A recent PubMed search for mesenchymal stem cells reveals more than 40,000 publications. Some studies have shown that MSCs can heal cartilage, bone, ligament, and tendon. Interventional orthopedics is the use of percutaneous techniques under imaging guidance to deliver MSCs and other orthobiologics to promote healing and avoid the need for surgery. There are early clinical data to suggest that, in the future, many orthopedic conditions that previously required surgical intervention may be treatable with guided placement of MSCs.

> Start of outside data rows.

-- ==== Sys2Proof/Laws/Audio.lean ====
section
/-! SUPPORT. Sums of steps and the queues of audio edges (R261 to R263). -/

namespace Sys2Proof.Machine

theorem ratSum_append (a b : List Rat) : ratSum (a ++ b) = ratSum a + ratSum b := by
  induction a with
  | nil => simp [ratSum]
  | cons x a ih => simp only [List.cons_append, ratSum, ih]; ring

theorem ratSum_zero {l : List Rat} (h : ∀ x ∈ l, x = 0) : ratSum l = 0 := by
  induction l with
  | nil => rfl
  | cons x l ih => rw [ratSum, h x (by simp), ih (fun y hy => h y (by simp [hy]))]; norm_num

theorem ratSum_map_congr {α : Type} {l : List α} {f g : α → Rat} (h : ∀ x ∈ l, f x = g x) : ratSum (l.map f) = ratSum (l.map g) := by
  rw [List.map_congr_left h]

/-- The steps of a queue start from the level that the edges before it leave. -/
theorem edgeSteps_append (P : Params) (f : Nat) (l : Rat) (a b : List Edge) :
   edgeSteps P f l (a ++ b) = edgeSteps P f l a ++ edgeSteps P f ((a.getLast?.map (fun e => (e.level : Rat))).getD l) b := by
  induction a generalizing l with
  | nil => rfl
  | cons e a ih =>
    rw [List.cons_append, edgeSteps, edgeSteps, ih, List.cons_append, List.getLast?_cons]
    cases a.getLast? <;> rfl

/-- The level changes of a queue telescope to its last level (R263). -/
theorem edgeSteps_sum (P : Params) (f : Nat) (l : Rat) (a : List Edge) :
   l + ratSum ((edgeSteps P f l a).map (·.delta)) = (a.getLast?.map (fun e => (e.level : Rat))).getD l := by
  induction a generalizing l with
  | nil => simp [edgeSteps, ratSum]
  | cons e a ih =>
    have := ih (e.level : Rat)
    rw [edgeSteps, List.map_cons, ratSum, List.getLast?_cons]
    have e1 : (Option.map (fun e => (e.level : Rat)) (some (a.getLast?.getD e))).getD l = (Option.map (fun e => (e.level : Rat)) a.getLast?).getD (e.level : Rat) := by
      cases a.getLast? <;> rfl
    rw [e1, ← this]; ring

/-- An ordered queue is its edges before the frame end, then those at or past it (R262). -/
theorem ordered_split_at {es : List Edge} (h : es.Pairwise (fun a b => a.t ≤ b.t)) (E : Nat) :
   es = es.filter (fun e => decide (e.t < E)) ++ es.filter (fun e => decide (E ≤ e.t)) := by
  induction es with
  | nil => rfl
  | cons e es ih =>
    obtain ⟨h1, h2⟩ := List.pairwise_cons.1 h
    by_cases he : e.t < E
    · rw [List.filter_cons_of_pos (by simpa using he), List.filter_cons_of_neg (by simp; omega), List.cons_append, ← ih h2]
    · have : es.filter (fun e => decide (e.t < E)) = [] := by
        rw [List.filter_eq_nil_iff]; intro a ha; have := h1 a ha; simp; omega
      rw [List.filter_cons_of_neg (by simpa using he), this, List.nil_append, List.filter_cons_of_pos (by simp; omega)]
      congr 1
      symm; rw [List.filter_eq_self]; intro a ha; have := h1 a ha; simp; omega

/-- Carried edges keep their absolute positions (R259, R262). -/
theorem edgeSteps_carry (P : Params) (f : Nat) (l : Rat) (es : List Edge) (h : ∀ e ∈ es, P.eof ≤ e.t) :
   edgeSteps P (f+1) l (es.map (fun e => { e with t := e.t - P.eof })) = edgeSteps P f l es := by
  induction es generalizing l with
  | nil => rfl
  | cons e es ih =>
    rw [List.map_cons, edgeSteps, edgeSteps, ih _ (fun x hx => h x (by simp [hx]))]
    have := h e (by simp)
    have : (f + 1) * P.eof + (e.t - P.eof) = f * P.eof + e.t := by rw [Nat.add_mul]; omega
    dsimp only
    rw [this]

theorem edgeSteps_mem {P : Params} {f : Nat} {l : Rat} {es : List Edge} {p : Pend} (h : p ∈ edgeSteps P f l es) :
   ∃ e ∈ es, p.pos = samplePos P (f * P.eof + e.t) := by
  induction es generalizing l with
  | nil => simp [edgeSteps] at h
  | cons e es ih =>
    rw [edgeSteps, List.mem_cons] at h
    rcases h with rfl | h
    · exact ⟨e, by simp, rfl⟩
    · obtain ⟨e', h1, h2⟩ := ih h; exact ⟨e', by simp [h1], h2⟩

/-- A sum over settled and unsettled steps (R263). -/
theorem ratSum_filter (q : Pend → Bool) (g : Pend → Rat) (l : List Pend) :
   ratSum (l.map g) = ratSum ((l.filter q).map g) + ratSum ((l.filter (fun p => !q p)).map g) := by
  induction l with
  | nil => norm_num [ratSum]
  | cons p l ih =>
    cases h : q p
    · rw [List.filter_cons_of_neg (by simp [h]), List.filter_cons_of_pos (by simp [h]), List.map_cons, List.map_cons, ratSum, ratSum, ih]; ring
    · rw [List.filter_cons_of_pos (by simp [h]), List.filter_cons_of_neg (by simp [h]), List.map_cons, List.map_cons, ratSum, ratSum, ih]; ring

end Sys2Proof.Machine
end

Later the authors provide an overview of the types of stem cells available in bone marrow ( Fig. 1 ).
Mesenchymal Stem Cells
MSCs, also known as marrow stromal cells or colony-forming fibroblasts, are multipotent adult stem cells that have shown clinical potential as therapeutic agents in regenerative medicine. They are derived from other mesodermal tissues. Experiments in the 1980s and 1990s demonstrated that local environmental factors cause MSCs to differentiate into different cell types. For example, culturing MSCs with ascorbic acid, inorganic phosphate, or dexamethasone causes them to differentiate into osteoblasts, whereas exposure to transforming growth factor beta causes them to differentiate into chondrocytes. More recent research has revealed that MSCs are actually a heterogeneous population of similar cells rather than one distinct cell type.
Hematopoietic Stem Cells
Hematopoietic stem cells (HSCs) are stem cells that are responsible for the production of blood; they are also secondarily involved in muscle repair. In the body they are recruited from the bone marrow when local muscle satellite cells are unable to complete muscle repair.
Endothelial Progenitor Cells
Endothelial progenitor cells are recruited from bone marrow to facilitate vascular homeostasis and neovasculogenesis. This cell type may be useful for reestablishing vascularity in chronically injured musculoskeletal tissues.
Pericytes
Pericytes reside around blood vessels and are recruited from the bone marrow for neovasculogenesis. Some investigators have suggested that they can differentiate into MSCs when injuries occur.
Osteochondral Reticular Cells
These stem cells are concentrated in the metaphysis of long bones but not in the perisinusoidal space. They can differentiate into osteoblasts, chondrocytes, and reticular marrow stromal cells.
Multilineage Differentiating Stress-Enduring Cells
Multilineage differentiating stress-enduring cells can differentiate into endoderm, mesoderm, and ectoderm. They are activated by physical stress and act as a reserve cell source. They are also involved in regenerative homeostasis and tissue repair.
Although bone marrow contains many types of stem and other cells to help orthopedic injuries, the focus of a BMA is to maximize MSC yield.
Basic science of bone marrow and bone marrow aspiration
Drilling into the bone marrow is one of the oldest known medical procedures, with evidence dating back more than 7000 years. The first attempts to obtain an actual bone marrow sample for diagnostic reasons were independently undertaken by Pianese (Italy) and Wolff (Germany) in 1903. The modern Jamshidi needle ( Fig. 2 ), first described in 1971, is a commonly used tool for entering the bone marrow cavity.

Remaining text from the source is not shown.